I took a break from studying for my final VCE exam to write this article. Once I walk out of this exam room next Wednesday, I know VCE will gradually start to fade away. Before long, I won’t remember the Wordsworth quotes, chemical formulas, and sections of the Constitution that I spent two years cramming into my brain.

But for now, VCE still feels like my whole life. Most of my waking hours over the past two years have been spent preparing for these five November exams. And so, these exams end up being imbued with colossal meaning that would be difficult for anyone except a grade 12 student to understand. We’re all trapped in the same weird, pressured bubble; and yes, we are aware that our ATARs are not the be-all and end-all, but we are so emotionally invested and exhausted that it doesn’t seem like that at the moment.

VCE student Saria Ratnam prepares for her final exam amid embarrassing revelations that some students had access to leaked questions.

VCE student Saria Ratnam prepares for her final exam amid embarrassing revelations that some students had access to leaked questions.Credit: Joe Armao

Which is why, when I discovered on Thursday that questions from at least 22 VCE exams had been leaked to some students due to a technical error, I was not only shocked, but rather devastated. The Victorian Curriculum and Assessment Authority’s claims that no student will be disadvantaged seem hollow at best. If compromised questions are not reflected in our results, it is frustrating for everyone who legitimately answered correctly. And any student who has seen certain questions beforehand will have saved time, and therefore an advantage, for the rest of the exam – which is not taken into account.

To most watching this scandal, it is undoubtedly another news story about an embarrassing bureaucratic error. To me and to tens of thousands of teenagers across the state, it means everything; the outcome of two years of work. It seems deeply unfair to have put in so much effort, endured the tears, stress and meltdowns that VCE inevitably involves, and then find out that some people have taken over.

I don’t blame anyone who saw the leaked questions. The cover pages have been published legitimately on the VCAA website so that students can get fair information about the structure of the upcoming exams. Some may have simply copied and pasted without realizing that this allowed them to access real exam questions that were supposed to be hidden.

I’m also not angry at those who knowingly did this after news of the leak came to light. (And word gets around among VCE students about how many of them knew this.) The ATAR is, after all, a grading system; we are pitted against each other and we are constantly reminded that we must do everything we can to get to the top. The very nature of VCE teaches us to be individualistic and opportunistic; It’s no surprise that when an opportunity to gain an advantage presents itself, students take it.
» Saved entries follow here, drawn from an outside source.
-- ==== Sys2Proof/Machine/CommandLines.lean ====
section
/-! DEFINITION. The spec's text for commands and results (`30_encoding.md` rules R57 to R59): what a
line presents to the block, how it is read, and how a result is written. It is a notation of the
spec, no part of the block (decision D22, log 13). -/

namespace Sys2Proof.Machine

/-- One line of rule R57, or a pseudo-command of rule R58. -/
inductive CommandLine where
  | reset
  | idle
  | decode (b0 b1 b2 b3 : Byte)
  | decodeLen (n : Nat) (b0 b1 b2 b3 : Byte)
  | bundle (c : Bundle)
  /-- `DECODE.W`, a pseudo-command. -/
  | decodeW (w : Word)
  /-- `DECODE.LEN n` with no bytes, a pseudo-command. -/
  | decodeLenOnly (n : Nat)
  /-- `NOP`, a pseudo-command. -/
  | nop
  deriving DecidableEq, Repr

/-- The expansion of the pseudo-commands (rule R58). -/
def expandLine : CommandLine → CommandLine
  | .reset                   => .reset
  | .idle                    => .idle
  | .decode b0 b1 b2 b3      => .decode b0 b1 b2 b3
  | .decodeLen n b0 b1 b2 b3 => .decodeLen n b0 b1 b2 b3
  | .bundle c                => .bundle c
  | .decodeW w               => .decode (lane w 0) (lane w 1) (lane w 2) (lane w 3)
  | .decodeLenOnly n         => .decodeLen n 0#8 0#8 0#8 0#8
  | .nop                     => .idle

/-- The bundle a line presents (rule R57): none for a length or a bundle the ports cannot show
(rule R65). -/
def lineBundle (lenW : Nat) (l : CommandLine) : Option Bundle :=
  match expandLine l with
  | .reset                   => some (bundleOf lenW ⟨true, false, 0, 0#32⟩)
  | .idle                    => some (bundleOf lenW ⟨false, false, 0, 0#32⟩)
  | .decode b0 b1 b2 b3      => some (bundleOf lenW ⟨false, true, 4, assemble b0 b1 b2 b3⟩)
  | .decodeLen n b0 b1 b2 b3 =>
      if n < 2 ^ lenW then some (bundleOf lenW ⟨false, true, n, assemble b0 b1 b2 b3⟩) else none
  | .bundle c                => if c < 2 ^ (34 + lenW) then some c else none
  | .decodeW _               => none
  | .decodeLenOnly _         => none
  | .nop                     => none

/-! ## Reading a line -/

/-- The words of a line, parted by spaces; a `;` starts a comment. `acc` is the word being read,
last character first. -/
def lineWords (acc : List Char) : List Char → List (List Char)
  | []      => if acc.isEmpty then [] else [acc.reverse]
  | c :: cs =>
    let done := if acc.isEmpty then [] else [acc.reverse]
    if c == ';' then done
    else if c == ' ' then done ++ lineWords [] cs
    else lineWords (c :: acc) cs

/-- The value of a digit in a base up to 16, capital or small letters. -/
def digitValue (base : Nat) (c : Char) : Option Nat :=
  let v :=
    if '0' ≤ c ∧ c ≤ '9' then c.toNat - 48
    else if 'A' ≤ c ∧ c ≤ 'F' then c.toNat - 55
    else if 'a' ≤ c ∧ c ≤ 'f' then c.toNat - 87
    else 16
  if v < base then some v else none

/-- The number a list of digits writes, most significant first, read onto `acc`. -/
def readDigits (base : Nat) (acc : Nat) : List Char → Option Nat
  | []      => some acc
  | c :: cs => (digitValue base c).bind fun v => readDigits base (acc * base + v) cs

/-- A decimal integer. -/
def readDecimal (cs : List Char) : Option Nat := if cs.isEmpty then none else readDigits 10 0 cs

/-- A byte: two hexadecimal digits. -/
def readByte (cs : List Char) : Option Byte :=
  if cs.length = 2 then (readDigits 16 0 cs).map (BitVec.ofNat 8) else none

/-- A sized hexadecimal number `N'h…` with as many digits as `N` bits take. -/
def readSized (bits : Nat) (cs : List Char) : Option Nat :=
  let head := Nat.toDigits 10 bits ++ ['\'', 'h']
  let digits := cs.drop head.length
  if cs.take head.length = head ∧ digits.length = (bits + 3) / 4 then readDigits 16 0 digits else none

/-- Four bytes given to a line's constructor. -/
def readBuffer (k : Byte → Byte → Byte → Byte → CommandLine) (a b c d : List Char) :
    Option CommandLine :=
  (readByte a).bind fun b0 => (readByte b).bind fun b1 => (readByte c).bind fun b2 =>
    (readByte d).map fun b3 => k b0 b1 b2 b3

/-- The line a text writes, none where it is none of rules R57 and R58. -/
def readLine (lenW : Nat) (text : List Char) : Option CommandLine :=
  match lineWords [] text with
  | [m] =>
    if m = "RESET".toList then some .reset
    else if m = "IDLE".toList then some .idle
    else if m = "NOP".toList then some .nop
    else none
  | [m, a] =>
    if m = "DECODE.W".toList then (readSized 32 a).map fun n => .decodeW (BitVec.ofNat 32 n)
    else if m = "DECODE.LEN".toList then (readDecimal a).map .decodeLenOnly
    else if m = ".BUNDLE".toList then (readSized (34 + lenW) a).map .bundle
    else none
  | [m, a, b, c, d] =>
    if m = "DECODE".toList then readBuffer .decode a b c d else none
  | [m, n, a, b, c, d] =>
    if m = "DECODE.LEN".toList then (readDecimal n).bind fun k => readBuffer (.decodeLen k) a b c d
    else none
  | _ => none

/-! ## Writing a result -/

/-- The name of a class code in rule R59's notation (rule R52). -/
def classCodeName (cls : BitVec 3) : String :=
  if cls = 0#3 then "Zero"
  else if cls = 1#3 then "Subnormal"
  else if cls = 2#3 then "Normalized"
  else if cls = 3#3 then "PositiveInfinity"
  else if cls = 4#3 then "NegativeInfinity"
  else if cls = 5#3 then "NaN"
  else if cls = 7#3 then "NONE"
  else "reserved"

/-- `n` hexadecimal digits, capital letters, after `0x`. -/
def showHex (n v : Nat) : String :=
  let ds := (Nat.toDigits 16 v).map Char.toUpper
  "0x" ++ String.ofList (List.replicate (n - ds.length) '0' ++ ds)

/-- A decimal number. -/
def showNat (n : Nat) : String := String.ofList (Nat.toDigits 10 n)

/-- A signed decimal number. -/
def showInt (i : Int) : String := if i < 0 then "-" ++ showNat i.natAbs else showNat i.natAbs

/-- A result in the notation of rule R59. -/
def showResult : Option Result → String
  | none   => "=> (no result)"
  | some r =>
    "=> err=" ++ showNat r.err.toNat ++ " cls=" ++ classCodeName r.cls
      ++ " sign=" ++ showNat r.sign.toNat ++ " bexp=" ++ showNat r.bexp.toNat
      ++ " frac=" ++ showHex 6 r.frac.toNat ++ " eexp=" ++ showInt r.eexp.toInt
      ++ " ok=" ++ showNat r.eexpOk.toNat ++ " sig24=" ++ showHex 6 r.sig24.toNat
      ++ " uexp=" ++ showInt r.uexp.toInt ++ " raw=" ++ showHex 8 r.raw.toNat
      ++ " recon=" ++ showHex 8 r.recon.toNat

end Sys2Proof.Machine
end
Instead, I feel frustrated with how this was handled. Frankly, it doesn’t make sense that after the questions were leaked, they weren’t completely rewritten and only superficial changes were made. Especially since the error was discovered in October. In one of my subjects, Legal Studies, the only change made to the exam was to the names of the people in the scenarios. In the specialist mathematics exam, the numbers, but not the question itself, were changed. While we students have spent months preparing for these assessments, it does not seem right that a few questions cannot be rewritten to preserve the integrity of the exams.

Not to mention another key aspect of this mismanagement; the nebulous message that surrounded him. Students, but also teachers, heard about the issue not from the VCAA, but from the media. The Minister for Education has announced a review of this mess, but at the moment, in the midst of VCE, we do not know the extent of the problem, nor how we will be affected; everything seems to continue to unfold in a cloud of rumors and misinformation. While we should be focusing on the exams we still have left, confusion puts even more obstacles between us and our goals.